/-- What `State.modifySlot` leaves as it is. -/
@[simp] theorem State.modifySlot_frame (s : State) (i : Nat) (f : StemRecord → StemRecord) :
    (s.modifySlot i f).hbp = s.hbp ∧ (s.modifySlot i f).lnu = s.lnu ∧ (s.modifySlot i f).lines = s.lines ∧
      (s.modifySlot i f).dsq = s.dsq ∧ (s.modifySlot i f).atb = s.atb ∧ (s.modifySlot i f).bke = s.bke ∧
      (s.modifySlot i f).fcs = s.fcs ∧ (s.modifySlot i f).params = s.params ∧ (s.modifySlot i f).pending = s.pending := by
  simp only [State.modifySlot]
  (repeat' split) <;> simp

/-- What `State.modifyMembers` leaves as it is. -/
@[simp] theorem State.modifyMembers_frame (s : State) (f : StemRecord → StemRecord) :
    (s.modifyMembers f).hbp = s.hbp ∧ (s.modifyMembers f).lnu = s.lnu ∧ (s.modifyMembers f).lines = s.lines ∧
      (s.modifyMembers f).dsq = s.dsq ∧ (s.modifyMembers f).atb = s.atb ∧ (s.modifyMembers f).bke = s.bke ∧
      (s.modifyMembers f).fcs = s.fcs ∧ (s.modifyMembers f).params = s.params ∧ (s.modifyMembers f).pending = s.pending := by
  simp only [State.modifyMembers]
  exact ⟨foldl_kept (fun t : State => t.hbp) (by intros; simp) _ _,
    foldl_kept (fun t : State => t.lnu) (by intros; simp) _ _,
    foldl_kept (fun t : State => t.lines) (by intros; simp) _ _,
    foldl_kept (fun t : State => t.dsq) (by intros; simp) _ _,
    foldl_kept (fun t : State => t.atb) (by intros; simp) _ _,
    foldl_kept (fun t : State => t.bke) (by intros; simp) _ _,
    foldl_kept (fun t : State => t.fcs) (by intros; simp) _ _,
    foldl_kept (fun t : State => t.params) (by intros; simp) _ _,
    foldl_kept (fun t : State => t.pending) (by intros; simp) _ _⟩

/-- What `State.modifyActive` leaves as it is. -/
@[simp] theorem State.modifyActive_frame (s : State) (f : StemRecord → StemRecord) :
    (s.modifyActive f).hbp = s.hbp ∧ (s.modifyActive f).lnu = s.lnu ∧ (s.modifyActive f).lines = s.lines ∧
      (s.modifyActive f).dsq = s.dsq ∧ (s.modifyActive f).atb = s.atb ∧ (s.modifyActive f).bke = s.bke ∧
      (s.modifyActive f).fcs = s.fcs ∧ (s.modifyActive f).params = s.params ∧ (s.modifyActive f).pending = s.pending := by
  simp only [State.modifyActive]
  (repeat' split) <;> simp

/-- What `State.modifyLead` leaves as it is. -/
@[simp] theorem State.modifyLead_frame (s : State) (f : StemRecord → StemRecord) :
    (s.modifyLead f).hbp = s.hbp ∧ (s.modifyLead f).lnu = s.lnu ∧ (s.modifyLead f).lines = s.lines ∧
      (s.modifyLead f).dsq = s.dsq ∧ (s.modifyLead f).atb = s.atb ∧ (s.modifyLead f).bke = s.bke ∧
      (s.modifyLead f).fcs = s.fcs ∧ (s.modifyLead f).params = s.params ∧ (s.modifyLead f).pending = s.pending := by
  simp only [State.modifyLead]
  (repeat' split) <;> simp

/-- What `State.setEdit` leaves as it is. -/
@[simp] theorem State.setEdit_frame (s : State) (i : Nat) (e : Option Assortment) :
    (s.setEdit i e).hbp = s.hbp ∧ (s.setEdit i e).stb = s.stb ∧ (s.setEdit i e).lnu = s.lnu ∧
      (s.setEdit i e).lines = s.lines ∧ (s.setEdit i e).dsq = s.dsq ∧ (s.setEdit i e).bke = s.bke ∧
      (s.setEdit i e).fcs = s.fcs ∧ (s.setEdit i e).params = s.params ∧ (s.setEdit i e).pending = s.pending := by
  simp [State.setEdit]

/-- What `State.applySwap` leaves as it is. -/
@[simp] theorem State.applySwap_frame (s : State) (o : SwapOccasion) :
    (s.applySwap o).stb = s.stb ∧ (s.applySwap o).lnu = s.lnu ∧ (s.applySwap o).lines = s.lines ∧
      (s.applySwap o).dsq = s.dsq ∧ (s.applySwap o).bke = s.bke ∧ (s.applySwap o).fcs = s.fcs ∧
      (s.applySwap o).params = s.params ∧ (s.applySwap o).pending = s.pending := by
  simp [State.applySwap]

────────────────

Go to the line in the material above that contains "foldl_kept (fun t : State => t.atb)" and copy exactly from there through the line that contains "theorem State.applySwap_frame (s", stopping after it.

    foldl_kept (fun t : State => t.atb) (by intros; simp) _ _,
    foldl_kept (fun t : State => t.bke) (by intros; simp) _ _,
    foldl_kept (fun t : State => t.fcs) (by intros; simp) _ _,
    foldl_kept (fun t : State => t.params) (by intros; simp) _ _,
    foldl_kept (fun t : State => t.pending) (by intros; simp) _ _⟩

/-- What `State.modifyActive` leaves as it is. -/
@[simp] theorem State.modifyActive_frame (s : State) (f : StemRecord → StemRecord) :
    (s.modifyActive f).hbp = s.hbp ∧ (s.modifyActive f).lnu = s.lnu ∧ (s.modifyActive f).lines = s.lines ∧
      (s.modifyActive f).dsq = s.dsq ∧ (s.modifyActive f).atb = s.atb ∧ (s.modifyActive f).bke = s.bke ∧
      (s.modifyActive f).fcs = s.fcs ∧ (s.modifyActive f).params = s.params ∧ (s.modifyActive f).pending = s.pending := by
  simp only [State.modifyActive]
  (repeat' split) <;> simp

/-- What `State.modifyLead` leaves as it is. -/
@[simp] theorem State.modifyLead_frame (s : State) (f : StemRecord → StemRecord) :
    (s.modifyLead f).hbp = s.hbp ∧ (s.modifyLead f).lnu = s.lnu ∧ (s.modifyLead f).lines = s.lines ∧
      (s.modifyLead f).dsq = s.dsq ∧ (s.modifyLead f).atb = s.atb ∧ (s.modifyLead f).bke = s.bke ∧
      (s.modifyLead f).fcs = s.fcs ∧ (s.modifyLead f).params = s.params ∧ (s.modifyLead f).pending = s.pending := by
  simp only [State.modifyLead]
  (repeat' split) <;> simp

/-- What `State.setEdit` leaves as it is. -/
@[simp] theorem State.setEdit_frame (s : State) (i : Nat) (e : Option Assortment) :
    (s.setEdit i e).hbp = s.hbp ∧ (s.setEdit i e).stb = s.stb ∧ (s.setEdit i e).lnu = s.lnu ∧
      (s.setEdit i e).lines = s.lines ∧ (s.setEdit i e).dsq = s.dsq ∧ (s.setEdit i e).bke = s.bke ∧
      (s.setEdit i e).fcs = s.fcs ∧ (s.setEdit i e).params = s.params ∧ (s.setEdit i e).pending = s.pending := by
  simp [State.setEdit]

/-- What `State.applySwap` leaves as it is. -/
@[simp] theorem State.applySwap_frame (s : State) (o : SwapOccasion) :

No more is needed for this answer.